The Pacific Islands nations bring plenty of excitement and talent to the rugby scene, but financial woes and a tendency to be sidelined mean that other countries benefit from their talent. 

For a sport which prides itself on its sense of community, rugby treads a fine line in exclusion. Talk to a rugby fan about what sets the code apart from others and the poor blighter is liable to get all misty eyed and prattle on about how it’s a game that caters for all shapes and sizes and – supposedly – people from all walks of life.

There’s an element of truth to this: anyone who has played rugby has a firsthand understanding of the unique sense of belonging and solidarity a game fosters in which 15 players at a time get to achieve a result together.

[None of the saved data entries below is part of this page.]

/-- Entries that move data start so (R259, R260, R300, R326, R371): READ and SCRUB_RANGE run, the scrub with its own ceiling where it names one; WRITE and
both forms of COPY end at once with the reason for which their band takes no tile, else they join its order of placement; a raw read beyond its page ends
with 0x0040 detail 28, else each of its codewords is sensed. -/
def Obligations.DataEntriesStart : Prop :=
  (∀ (s : State) (c : Nat), s.starts c opREAD = true → ∃ t, exec (.read c) s = .next t ∧ t.ctx c = { s.ctx c with state := .running } ∧
    (∀ k, k ≠ c → t.ctx k = s.ctx k) ∧ t = { s with ctxs := t.ctxs }) ∧
  (∀ (s : State) (c : Nat), s.starts c opSCRUB = true → ∃ t n, exec (.scrubRange c) s = .next t ∧ n ≤ 6 ∧
    ((ent (s.ctx c).entry 36 4).testBit 11 = false → n = min 6 (s.ctx c).ceil) ∧
    ((ent (s.ctx c).entry 36 4).testBit 11 = true → n = min 6 (min (s.ctx c).ceil (ent (s.ctx c).entry 36 4 / 256 % 8))) ∧
    t.ctx c = { s.ctx c with state := .running, ceil := n, deadline := 0 } ∧ (∀ k, k ≠ c → t.ctx k = s.ctx k) ∧ t = { s with ctxs := t.ctxs }) ∧
  (∀ (s : State) (c : Nat) (i : Instr), (i = .write c ∧ s.starts c opWRITE = true) ∨
      (i = .copyMedia c ∧ s.starts c opCOPY = true ∧ entSrcMem (s.ctx c).entry = false) ∨
      (i = .copyMemory c ∧ s.starts c opCOPY = true ∧ entSrcMem (s.ctx c).entry = true) →
    (∀ st d, s.destRefusal c = some (st, d) → ∃ t, exec i s = .next t ∧ finished s t c st d 0 0 0) ∧
    (s.destRefusal c = none → s.uncached → ∃ t, exec i s = .next t ∧ (t.ctx c).state = .running ∧
      (t.ctx c).entry = (s.ctx c).entry ∧
      (t.wband (s.destSet c) (s.destBand c)).entries = (s.wband (s.destSet c) (s.destBand c)).entries ++ [c])) ∧
  (∀ (s : State) (c : Nat) (i : Instr) (m : Nat), (i, m) ∈ [(Instr.readRawMode0 c, 0), (.readRawMode1 c, 1), (.readRawMode2 c, 2)] →
    s.starts c opREADRAW = true → ent (s.ctx c).entry 32 1 = m →
    (s.famSlots (s.vdie (nsVdie (s.qNs (s.ctx c).queue) (addrVdie (entMaddr (s.ctx c).entry)))).family <
        addrSlot (entMaddr (s.ctx c).entry) + entCount (s.ctx c).entry → ∃ t, exec i s = .next t ∧ finished s t c 0x40 28 0 0 0) ∧
    (addrSlot (entMaddr (s.ctx c).entry) + entCount (s.ctx c).entry ≤
        s.famSlots (s.vdie (nsVdie (s.qNs (s.ctx c).queue) (addrVdie (entMaddr (s.ctx c).entry)))).family →
      ∃ (u t : State) (w : Nat → Cw), exec i s = .next t ∧ t = (List.range (entCount (s.ctx c).entry)).foldl (fun x k => x.beginCw (w k)) u ∧
        (∀ k, (w k).use = .raw c k ∧ (w k).slot = addrSlot (entMaddr (s.ctx c).entry) + k ∧ (w k).page = addrPage (entMaddr (s.ctx c).entry) ∧
          (w k).block = addrBlock (entMaddr (s.ctx c).entry) ∧ (w k).plane = addrPlane (entMaddr (s.ctx c).entry) ∧ (w k).cls = 1 ∧ (w k).ceil = 1) ∧
        (u.ctx c).state = .running ∧ (u.ctx c).tiles.length = entCount (s.ctx c).entry ∧ (∀ k, k ≠ c → u.ctx k = s.ctx k) ∧
        u = { s with ctxs := u.ctxs }))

Yet for all the “world in union” rhetoric – a refrain which invariably reaches fever pitch whenever there’s a World Cup in the offing, like Japan this time around – rugby has a tradition of exclusivity, thanks to an inner circle that’s notoriously tough to break into.

By and large most of the game’s participants still come from a version of a posh school. The sport itself is globally a small one where traditionally fewer than a handful of teams have a chance to win at it; the South African example is how apartheid rendered black rugby “nonexistent” by way of decree to keep it out of mind, out of sight, a problem we’re all still wrestling.

But the worst case of exclusion in rugby has to be that of the Pacific Island nations of Fiji, Tonga and Samoa.

Rugby’s talent slush fund

Depending on who you speak to, the Pacific Islands provide between 18% and 20% of the world’s rugby playing talent. What is not debatable is that the islands, through Tonga, gave us the man recognised as the best rugby player in the world, the one and only Jonah Lomu.

The big fella isn’t the only Pacific Islands player to excel for the All Blacks (or Australia, or any of the Six Nations teams, these days). In the build-up to the World Cup, there has been no shortage of Pacific Island XVs – be it ones who played for the Wallabies or the All Blacks, or indeed those playing in Europe – doing the rounds.

The most recent examples of Tongans who have played for the All Blacks includes Charles Piutau, Doug Howlett, Malakai Fekitoa, Ngani Laumape, Lomu, Richie Mo’unga, Augustine Pulu, Isitolo Maka, Tanerau Latimer, Sione Lauaki, Vaea Fifita, Arthur Jennings, Karl Tuinukuafe, Saimone Taumoepeau and Carl Hoeft.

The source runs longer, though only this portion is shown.